- [WHAT YOU NEED TO DO]:
Instruction for the data below: set down exactly the lines from the line with "def Obligations.RoceCommands : Prop" to the line with "(∀ v n, s.takes", inclusive, and no others.

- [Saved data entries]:

****************************************

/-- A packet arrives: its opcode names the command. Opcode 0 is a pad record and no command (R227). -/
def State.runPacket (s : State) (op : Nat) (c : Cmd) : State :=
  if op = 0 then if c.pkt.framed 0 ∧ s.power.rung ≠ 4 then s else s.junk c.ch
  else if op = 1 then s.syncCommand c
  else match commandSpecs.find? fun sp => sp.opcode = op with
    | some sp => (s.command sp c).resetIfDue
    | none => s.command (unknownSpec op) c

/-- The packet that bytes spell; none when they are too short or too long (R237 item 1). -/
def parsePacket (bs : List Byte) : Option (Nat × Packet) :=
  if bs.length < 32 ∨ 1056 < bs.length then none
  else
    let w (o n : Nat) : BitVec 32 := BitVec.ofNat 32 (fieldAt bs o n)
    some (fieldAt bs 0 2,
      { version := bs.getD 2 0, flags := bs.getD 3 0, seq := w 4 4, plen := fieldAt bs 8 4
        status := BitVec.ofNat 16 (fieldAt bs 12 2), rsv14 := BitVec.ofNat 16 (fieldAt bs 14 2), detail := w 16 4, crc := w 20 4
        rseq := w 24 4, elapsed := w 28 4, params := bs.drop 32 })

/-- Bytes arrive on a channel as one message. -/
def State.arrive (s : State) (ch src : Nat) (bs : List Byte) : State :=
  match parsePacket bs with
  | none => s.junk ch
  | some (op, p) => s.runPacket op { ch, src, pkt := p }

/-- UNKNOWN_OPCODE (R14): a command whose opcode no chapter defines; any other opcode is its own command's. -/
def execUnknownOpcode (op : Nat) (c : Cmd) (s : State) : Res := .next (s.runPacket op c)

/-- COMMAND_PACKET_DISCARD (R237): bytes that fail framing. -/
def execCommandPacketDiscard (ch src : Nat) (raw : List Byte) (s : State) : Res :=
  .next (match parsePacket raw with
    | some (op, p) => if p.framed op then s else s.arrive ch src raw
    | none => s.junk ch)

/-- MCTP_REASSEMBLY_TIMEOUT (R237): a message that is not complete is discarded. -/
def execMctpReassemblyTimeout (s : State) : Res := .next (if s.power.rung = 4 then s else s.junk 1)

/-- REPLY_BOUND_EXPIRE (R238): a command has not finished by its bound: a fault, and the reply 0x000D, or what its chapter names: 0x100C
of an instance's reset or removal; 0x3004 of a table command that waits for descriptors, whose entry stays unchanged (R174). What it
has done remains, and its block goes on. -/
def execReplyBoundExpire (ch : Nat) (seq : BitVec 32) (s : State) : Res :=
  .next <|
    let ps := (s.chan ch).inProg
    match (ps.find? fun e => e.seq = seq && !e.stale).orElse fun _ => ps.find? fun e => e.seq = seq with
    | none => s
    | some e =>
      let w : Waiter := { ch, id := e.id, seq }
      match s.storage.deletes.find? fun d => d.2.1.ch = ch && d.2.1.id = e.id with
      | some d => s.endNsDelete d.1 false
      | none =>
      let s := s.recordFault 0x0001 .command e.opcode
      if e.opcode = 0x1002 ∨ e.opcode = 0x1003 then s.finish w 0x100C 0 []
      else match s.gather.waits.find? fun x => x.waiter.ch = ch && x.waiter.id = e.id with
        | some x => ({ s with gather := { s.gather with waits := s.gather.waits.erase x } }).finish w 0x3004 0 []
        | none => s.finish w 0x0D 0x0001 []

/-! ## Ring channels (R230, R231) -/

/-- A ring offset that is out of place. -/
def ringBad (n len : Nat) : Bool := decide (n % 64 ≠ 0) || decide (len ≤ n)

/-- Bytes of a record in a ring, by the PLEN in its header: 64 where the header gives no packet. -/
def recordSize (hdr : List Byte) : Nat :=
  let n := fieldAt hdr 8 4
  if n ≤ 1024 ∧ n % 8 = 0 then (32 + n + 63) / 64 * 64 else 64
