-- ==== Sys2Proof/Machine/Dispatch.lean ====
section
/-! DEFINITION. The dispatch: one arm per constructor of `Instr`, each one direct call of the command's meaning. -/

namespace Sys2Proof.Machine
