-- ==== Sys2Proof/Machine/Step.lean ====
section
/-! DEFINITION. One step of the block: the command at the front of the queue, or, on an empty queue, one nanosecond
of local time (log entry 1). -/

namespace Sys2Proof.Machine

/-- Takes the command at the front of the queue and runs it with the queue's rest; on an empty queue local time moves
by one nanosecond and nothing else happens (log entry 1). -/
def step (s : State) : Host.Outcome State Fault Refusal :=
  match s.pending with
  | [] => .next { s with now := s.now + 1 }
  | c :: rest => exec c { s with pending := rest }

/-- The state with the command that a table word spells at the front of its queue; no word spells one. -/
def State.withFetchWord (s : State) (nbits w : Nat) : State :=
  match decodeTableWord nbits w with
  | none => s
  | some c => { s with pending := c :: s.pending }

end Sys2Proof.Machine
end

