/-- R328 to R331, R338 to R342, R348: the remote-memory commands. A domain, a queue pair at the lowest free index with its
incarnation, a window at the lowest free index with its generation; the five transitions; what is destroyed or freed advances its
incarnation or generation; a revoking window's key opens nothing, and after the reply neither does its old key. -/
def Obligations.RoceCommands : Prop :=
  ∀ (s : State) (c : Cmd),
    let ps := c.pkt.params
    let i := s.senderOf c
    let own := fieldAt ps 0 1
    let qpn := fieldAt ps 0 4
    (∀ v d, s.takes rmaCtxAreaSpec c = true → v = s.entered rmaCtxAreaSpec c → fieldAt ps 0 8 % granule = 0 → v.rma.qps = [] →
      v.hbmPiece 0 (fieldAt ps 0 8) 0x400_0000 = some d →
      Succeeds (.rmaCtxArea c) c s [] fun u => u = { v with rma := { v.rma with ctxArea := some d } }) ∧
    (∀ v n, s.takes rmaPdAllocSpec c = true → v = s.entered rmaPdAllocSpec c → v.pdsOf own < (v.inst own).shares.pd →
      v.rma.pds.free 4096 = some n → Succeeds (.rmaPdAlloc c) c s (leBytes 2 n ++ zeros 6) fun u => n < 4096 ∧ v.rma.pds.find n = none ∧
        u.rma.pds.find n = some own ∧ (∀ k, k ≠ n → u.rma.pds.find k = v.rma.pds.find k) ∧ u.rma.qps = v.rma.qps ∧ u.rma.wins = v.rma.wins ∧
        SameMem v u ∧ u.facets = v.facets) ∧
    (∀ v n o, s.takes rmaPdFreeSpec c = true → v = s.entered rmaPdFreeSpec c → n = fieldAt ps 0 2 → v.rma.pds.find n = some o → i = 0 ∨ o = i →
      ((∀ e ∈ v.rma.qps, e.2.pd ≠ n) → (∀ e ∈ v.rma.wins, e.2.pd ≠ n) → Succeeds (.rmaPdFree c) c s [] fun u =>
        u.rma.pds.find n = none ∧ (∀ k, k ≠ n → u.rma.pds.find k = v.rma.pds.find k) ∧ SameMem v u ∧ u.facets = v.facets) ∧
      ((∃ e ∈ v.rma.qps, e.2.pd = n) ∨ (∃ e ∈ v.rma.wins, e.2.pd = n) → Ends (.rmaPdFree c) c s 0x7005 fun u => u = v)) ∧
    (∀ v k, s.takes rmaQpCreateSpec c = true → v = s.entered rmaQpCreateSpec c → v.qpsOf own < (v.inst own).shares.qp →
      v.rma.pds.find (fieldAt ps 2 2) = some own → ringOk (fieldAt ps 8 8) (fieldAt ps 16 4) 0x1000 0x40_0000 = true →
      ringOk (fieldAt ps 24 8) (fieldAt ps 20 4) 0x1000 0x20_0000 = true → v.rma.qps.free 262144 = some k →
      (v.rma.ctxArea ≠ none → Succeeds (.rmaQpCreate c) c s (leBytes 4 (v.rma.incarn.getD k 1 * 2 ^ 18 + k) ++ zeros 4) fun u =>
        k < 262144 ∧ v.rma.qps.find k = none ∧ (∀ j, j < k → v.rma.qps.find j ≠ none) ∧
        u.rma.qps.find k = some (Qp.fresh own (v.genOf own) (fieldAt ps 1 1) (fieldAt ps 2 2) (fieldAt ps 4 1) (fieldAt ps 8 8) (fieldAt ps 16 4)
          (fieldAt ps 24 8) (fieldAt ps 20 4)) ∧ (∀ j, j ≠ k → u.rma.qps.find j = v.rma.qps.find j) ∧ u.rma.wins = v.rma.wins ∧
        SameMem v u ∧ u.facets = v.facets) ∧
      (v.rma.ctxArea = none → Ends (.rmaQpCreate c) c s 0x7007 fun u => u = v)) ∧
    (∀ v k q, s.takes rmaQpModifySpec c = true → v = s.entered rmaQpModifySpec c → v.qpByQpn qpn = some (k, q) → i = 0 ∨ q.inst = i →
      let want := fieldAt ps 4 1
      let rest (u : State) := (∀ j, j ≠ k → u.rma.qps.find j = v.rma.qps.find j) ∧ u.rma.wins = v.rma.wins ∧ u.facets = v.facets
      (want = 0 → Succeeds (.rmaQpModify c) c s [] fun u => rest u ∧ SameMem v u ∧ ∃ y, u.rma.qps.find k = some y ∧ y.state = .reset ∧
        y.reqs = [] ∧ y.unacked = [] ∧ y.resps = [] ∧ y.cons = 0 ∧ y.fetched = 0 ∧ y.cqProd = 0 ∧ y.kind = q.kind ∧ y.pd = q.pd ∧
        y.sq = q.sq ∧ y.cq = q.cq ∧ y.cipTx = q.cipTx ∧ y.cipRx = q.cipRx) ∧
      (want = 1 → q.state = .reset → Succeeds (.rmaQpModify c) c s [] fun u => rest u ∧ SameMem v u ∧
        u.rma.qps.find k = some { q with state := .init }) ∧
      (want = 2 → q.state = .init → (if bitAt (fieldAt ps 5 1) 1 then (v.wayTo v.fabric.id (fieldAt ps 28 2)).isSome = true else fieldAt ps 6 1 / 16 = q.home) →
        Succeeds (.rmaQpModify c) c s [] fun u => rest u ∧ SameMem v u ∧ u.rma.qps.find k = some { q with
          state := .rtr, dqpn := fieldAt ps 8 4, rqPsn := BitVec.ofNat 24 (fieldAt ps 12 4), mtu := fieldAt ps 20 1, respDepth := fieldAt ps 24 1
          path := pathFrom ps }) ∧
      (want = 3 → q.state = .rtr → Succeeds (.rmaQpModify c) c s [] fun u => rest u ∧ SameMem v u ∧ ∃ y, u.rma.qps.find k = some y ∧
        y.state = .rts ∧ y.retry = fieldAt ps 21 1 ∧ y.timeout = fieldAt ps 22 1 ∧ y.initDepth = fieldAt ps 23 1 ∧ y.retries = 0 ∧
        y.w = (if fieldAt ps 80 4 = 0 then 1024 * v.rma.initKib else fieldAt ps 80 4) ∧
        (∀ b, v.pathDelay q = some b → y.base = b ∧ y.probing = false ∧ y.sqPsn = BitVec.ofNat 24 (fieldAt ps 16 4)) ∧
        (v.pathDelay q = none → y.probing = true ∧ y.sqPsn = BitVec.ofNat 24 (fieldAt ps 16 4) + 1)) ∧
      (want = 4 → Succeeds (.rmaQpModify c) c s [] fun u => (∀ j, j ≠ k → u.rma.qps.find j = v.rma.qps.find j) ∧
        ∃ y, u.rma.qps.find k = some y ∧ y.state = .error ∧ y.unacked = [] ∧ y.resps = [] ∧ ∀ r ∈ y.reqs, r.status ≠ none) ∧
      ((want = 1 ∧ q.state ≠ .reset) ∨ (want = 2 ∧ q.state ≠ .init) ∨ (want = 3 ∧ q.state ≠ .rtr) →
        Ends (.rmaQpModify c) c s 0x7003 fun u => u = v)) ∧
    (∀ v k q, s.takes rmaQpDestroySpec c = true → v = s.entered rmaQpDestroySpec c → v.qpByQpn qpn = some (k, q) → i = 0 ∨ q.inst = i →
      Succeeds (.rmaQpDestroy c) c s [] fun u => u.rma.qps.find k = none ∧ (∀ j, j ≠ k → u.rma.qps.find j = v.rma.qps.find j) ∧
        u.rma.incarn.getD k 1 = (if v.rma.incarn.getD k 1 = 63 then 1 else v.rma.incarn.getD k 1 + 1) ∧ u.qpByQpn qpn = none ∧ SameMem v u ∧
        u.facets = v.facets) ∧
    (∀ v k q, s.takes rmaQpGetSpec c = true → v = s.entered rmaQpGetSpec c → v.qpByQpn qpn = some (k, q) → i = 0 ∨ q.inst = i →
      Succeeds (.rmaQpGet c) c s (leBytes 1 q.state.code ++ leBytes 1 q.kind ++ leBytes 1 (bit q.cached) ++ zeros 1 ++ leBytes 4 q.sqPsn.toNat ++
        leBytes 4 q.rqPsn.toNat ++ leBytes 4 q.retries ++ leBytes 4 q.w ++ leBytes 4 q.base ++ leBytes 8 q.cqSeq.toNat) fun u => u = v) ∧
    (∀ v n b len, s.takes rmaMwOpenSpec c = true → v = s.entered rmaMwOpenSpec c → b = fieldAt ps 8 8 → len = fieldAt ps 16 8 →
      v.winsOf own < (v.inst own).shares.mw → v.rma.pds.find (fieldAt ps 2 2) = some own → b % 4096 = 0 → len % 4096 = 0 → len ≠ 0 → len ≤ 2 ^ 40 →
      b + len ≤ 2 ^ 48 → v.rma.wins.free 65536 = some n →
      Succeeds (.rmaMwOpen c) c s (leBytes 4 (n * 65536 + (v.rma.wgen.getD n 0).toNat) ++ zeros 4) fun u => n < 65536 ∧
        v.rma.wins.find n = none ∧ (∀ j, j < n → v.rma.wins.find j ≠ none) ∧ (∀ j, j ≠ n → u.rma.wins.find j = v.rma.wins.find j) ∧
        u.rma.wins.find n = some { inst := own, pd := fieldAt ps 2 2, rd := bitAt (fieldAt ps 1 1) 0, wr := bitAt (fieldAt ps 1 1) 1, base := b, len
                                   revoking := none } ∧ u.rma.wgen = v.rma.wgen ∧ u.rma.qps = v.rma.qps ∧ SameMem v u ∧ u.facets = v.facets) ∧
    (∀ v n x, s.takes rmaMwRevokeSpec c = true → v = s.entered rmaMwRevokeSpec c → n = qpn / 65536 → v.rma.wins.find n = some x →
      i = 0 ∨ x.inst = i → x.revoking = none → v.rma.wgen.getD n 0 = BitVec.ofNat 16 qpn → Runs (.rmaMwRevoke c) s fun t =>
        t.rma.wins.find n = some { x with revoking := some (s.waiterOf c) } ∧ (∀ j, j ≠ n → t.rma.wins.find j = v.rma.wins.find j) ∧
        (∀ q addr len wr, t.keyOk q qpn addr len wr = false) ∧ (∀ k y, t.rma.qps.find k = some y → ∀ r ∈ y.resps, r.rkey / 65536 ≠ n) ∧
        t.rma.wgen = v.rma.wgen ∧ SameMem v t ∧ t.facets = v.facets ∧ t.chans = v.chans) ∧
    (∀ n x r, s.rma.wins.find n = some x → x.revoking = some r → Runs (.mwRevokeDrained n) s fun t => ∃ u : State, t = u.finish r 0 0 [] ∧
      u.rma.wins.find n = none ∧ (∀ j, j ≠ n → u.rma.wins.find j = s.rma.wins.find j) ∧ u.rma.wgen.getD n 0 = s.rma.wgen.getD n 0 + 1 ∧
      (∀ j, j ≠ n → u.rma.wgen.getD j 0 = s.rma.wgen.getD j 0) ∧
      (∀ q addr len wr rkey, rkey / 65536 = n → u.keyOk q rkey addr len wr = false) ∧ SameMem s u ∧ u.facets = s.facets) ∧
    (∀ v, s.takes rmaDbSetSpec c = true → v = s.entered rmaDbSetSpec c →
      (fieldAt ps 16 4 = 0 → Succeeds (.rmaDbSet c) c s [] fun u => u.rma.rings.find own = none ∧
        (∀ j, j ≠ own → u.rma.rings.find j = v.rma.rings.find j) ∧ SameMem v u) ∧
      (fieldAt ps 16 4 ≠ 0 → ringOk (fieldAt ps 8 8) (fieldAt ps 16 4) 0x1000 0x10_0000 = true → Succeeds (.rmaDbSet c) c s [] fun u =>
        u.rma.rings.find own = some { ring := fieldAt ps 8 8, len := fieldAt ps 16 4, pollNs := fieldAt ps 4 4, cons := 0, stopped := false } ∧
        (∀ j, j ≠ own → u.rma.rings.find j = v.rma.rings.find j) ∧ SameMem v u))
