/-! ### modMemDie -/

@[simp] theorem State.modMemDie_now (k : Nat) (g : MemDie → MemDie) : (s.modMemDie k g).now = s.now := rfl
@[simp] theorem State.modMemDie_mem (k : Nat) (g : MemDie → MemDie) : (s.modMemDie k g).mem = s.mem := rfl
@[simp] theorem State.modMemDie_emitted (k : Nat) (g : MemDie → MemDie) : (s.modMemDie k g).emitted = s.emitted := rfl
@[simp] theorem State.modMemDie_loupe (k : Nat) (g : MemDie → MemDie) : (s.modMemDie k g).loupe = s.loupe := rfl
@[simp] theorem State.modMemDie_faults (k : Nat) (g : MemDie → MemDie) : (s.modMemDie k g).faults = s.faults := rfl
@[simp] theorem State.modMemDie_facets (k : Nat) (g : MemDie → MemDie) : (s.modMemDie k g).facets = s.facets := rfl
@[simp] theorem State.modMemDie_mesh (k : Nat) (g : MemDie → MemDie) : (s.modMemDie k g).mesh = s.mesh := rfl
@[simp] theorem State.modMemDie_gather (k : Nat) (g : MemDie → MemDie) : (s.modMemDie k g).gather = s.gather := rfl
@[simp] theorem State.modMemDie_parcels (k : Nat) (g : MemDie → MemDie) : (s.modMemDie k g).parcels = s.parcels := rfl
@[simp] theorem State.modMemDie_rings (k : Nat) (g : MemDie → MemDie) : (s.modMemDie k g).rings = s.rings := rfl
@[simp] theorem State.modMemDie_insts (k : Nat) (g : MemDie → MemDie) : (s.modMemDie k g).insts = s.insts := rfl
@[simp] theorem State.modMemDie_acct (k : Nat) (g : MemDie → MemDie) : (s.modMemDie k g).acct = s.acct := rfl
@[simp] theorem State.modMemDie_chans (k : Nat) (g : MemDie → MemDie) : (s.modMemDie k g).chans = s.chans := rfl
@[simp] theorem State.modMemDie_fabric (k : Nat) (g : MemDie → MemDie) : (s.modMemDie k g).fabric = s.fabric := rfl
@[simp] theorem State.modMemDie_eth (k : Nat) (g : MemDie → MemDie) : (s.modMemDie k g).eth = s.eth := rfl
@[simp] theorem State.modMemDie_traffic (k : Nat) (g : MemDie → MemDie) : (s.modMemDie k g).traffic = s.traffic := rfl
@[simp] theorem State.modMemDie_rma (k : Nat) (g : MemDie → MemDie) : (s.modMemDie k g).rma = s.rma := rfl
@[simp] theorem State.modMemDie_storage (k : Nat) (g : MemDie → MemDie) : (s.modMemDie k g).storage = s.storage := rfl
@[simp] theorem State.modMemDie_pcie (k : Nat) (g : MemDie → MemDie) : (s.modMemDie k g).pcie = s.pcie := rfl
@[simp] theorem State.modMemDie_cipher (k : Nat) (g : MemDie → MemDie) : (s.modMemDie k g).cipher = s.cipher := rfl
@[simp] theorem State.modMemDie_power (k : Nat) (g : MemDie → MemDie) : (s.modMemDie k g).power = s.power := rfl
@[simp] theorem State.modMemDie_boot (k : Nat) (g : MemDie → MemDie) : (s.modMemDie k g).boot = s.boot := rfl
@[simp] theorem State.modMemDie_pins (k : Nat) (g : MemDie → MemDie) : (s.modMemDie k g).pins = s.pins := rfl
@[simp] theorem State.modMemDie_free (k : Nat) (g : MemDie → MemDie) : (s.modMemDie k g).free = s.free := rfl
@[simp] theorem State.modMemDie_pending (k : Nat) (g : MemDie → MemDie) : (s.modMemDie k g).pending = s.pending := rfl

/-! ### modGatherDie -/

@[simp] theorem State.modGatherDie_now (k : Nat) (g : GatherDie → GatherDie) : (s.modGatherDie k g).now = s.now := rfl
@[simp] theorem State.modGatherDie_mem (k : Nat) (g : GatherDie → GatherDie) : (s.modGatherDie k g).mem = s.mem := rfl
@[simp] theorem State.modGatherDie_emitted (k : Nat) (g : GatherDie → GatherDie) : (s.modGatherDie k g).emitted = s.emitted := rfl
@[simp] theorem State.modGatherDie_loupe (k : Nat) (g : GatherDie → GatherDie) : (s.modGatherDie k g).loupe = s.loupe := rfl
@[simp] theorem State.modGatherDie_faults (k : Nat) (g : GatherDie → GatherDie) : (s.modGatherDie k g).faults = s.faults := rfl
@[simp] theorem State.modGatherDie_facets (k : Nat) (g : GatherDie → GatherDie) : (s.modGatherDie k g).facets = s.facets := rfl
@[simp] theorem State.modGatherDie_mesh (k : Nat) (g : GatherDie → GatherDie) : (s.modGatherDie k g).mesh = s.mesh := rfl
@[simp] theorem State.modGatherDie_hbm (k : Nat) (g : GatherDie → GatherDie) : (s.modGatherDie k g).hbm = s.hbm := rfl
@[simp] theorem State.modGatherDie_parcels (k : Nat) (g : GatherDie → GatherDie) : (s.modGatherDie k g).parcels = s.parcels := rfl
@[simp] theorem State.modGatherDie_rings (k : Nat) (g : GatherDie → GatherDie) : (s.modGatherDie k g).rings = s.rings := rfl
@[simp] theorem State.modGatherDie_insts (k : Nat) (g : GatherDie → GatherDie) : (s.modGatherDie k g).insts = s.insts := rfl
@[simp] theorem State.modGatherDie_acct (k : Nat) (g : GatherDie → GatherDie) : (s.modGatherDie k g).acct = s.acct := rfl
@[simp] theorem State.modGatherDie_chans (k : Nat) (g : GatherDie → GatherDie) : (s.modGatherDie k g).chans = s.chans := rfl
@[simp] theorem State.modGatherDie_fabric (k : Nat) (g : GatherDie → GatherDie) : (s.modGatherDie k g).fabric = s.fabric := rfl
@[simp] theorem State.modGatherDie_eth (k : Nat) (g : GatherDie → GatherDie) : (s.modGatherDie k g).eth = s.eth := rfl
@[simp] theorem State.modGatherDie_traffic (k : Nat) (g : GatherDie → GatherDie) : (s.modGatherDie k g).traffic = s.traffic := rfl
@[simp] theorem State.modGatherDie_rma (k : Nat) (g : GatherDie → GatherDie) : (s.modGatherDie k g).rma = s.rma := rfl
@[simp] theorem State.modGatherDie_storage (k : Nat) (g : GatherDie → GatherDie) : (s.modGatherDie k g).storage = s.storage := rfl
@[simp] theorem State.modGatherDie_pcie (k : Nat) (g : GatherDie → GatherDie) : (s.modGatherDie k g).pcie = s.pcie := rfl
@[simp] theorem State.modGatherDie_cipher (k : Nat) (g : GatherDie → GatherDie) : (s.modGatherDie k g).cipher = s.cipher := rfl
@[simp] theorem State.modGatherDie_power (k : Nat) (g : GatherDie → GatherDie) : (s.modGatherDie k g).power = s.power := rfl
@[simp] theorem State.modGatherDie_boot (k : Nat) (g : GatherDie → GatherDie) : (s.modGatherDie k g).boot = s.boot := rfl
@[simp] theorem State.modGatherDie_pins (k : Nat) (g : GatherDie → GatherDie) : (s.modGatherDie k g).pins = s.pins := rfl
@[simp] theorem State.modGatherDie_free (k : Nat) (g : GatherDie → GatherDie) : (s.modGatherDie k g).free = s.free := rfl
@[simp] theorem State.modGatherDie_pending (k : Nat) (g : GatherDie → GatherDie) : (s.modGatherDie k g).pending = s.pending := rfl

****************************************

- [TASK RESPONSE]:
def Obligations.RoceCommands : Prop :=
  ∀ (s : State) (c : Cmd),
    let ps := c.pkt.params
    let i := s.senderOf c
    let own := fieldAt ps 0 1
    let qpn := fieldAt ps 0 4
    (∀ v d, s.takes rmaCtxAreaSpec c = true → v = s.entered rmaCtxAreaSpec c → fieldAt ps 0 8 % granule = 0 → v.rma.qps = [] →
      v.hbmPiece 0 (fieldAt ps 0 8) 0x400_0000 = some d →
      Succeeds (.rmaCtxArea c) c s [] fun u => u = { v with rma := { v.rma with ctxArea := some d } }) ∧
    (∀ v n, s.takes rmaPdAllocSpec c = true → v = s.entered rmaPdAllocSpec c → v.pdsOf own < (v.inst own).shares.pd →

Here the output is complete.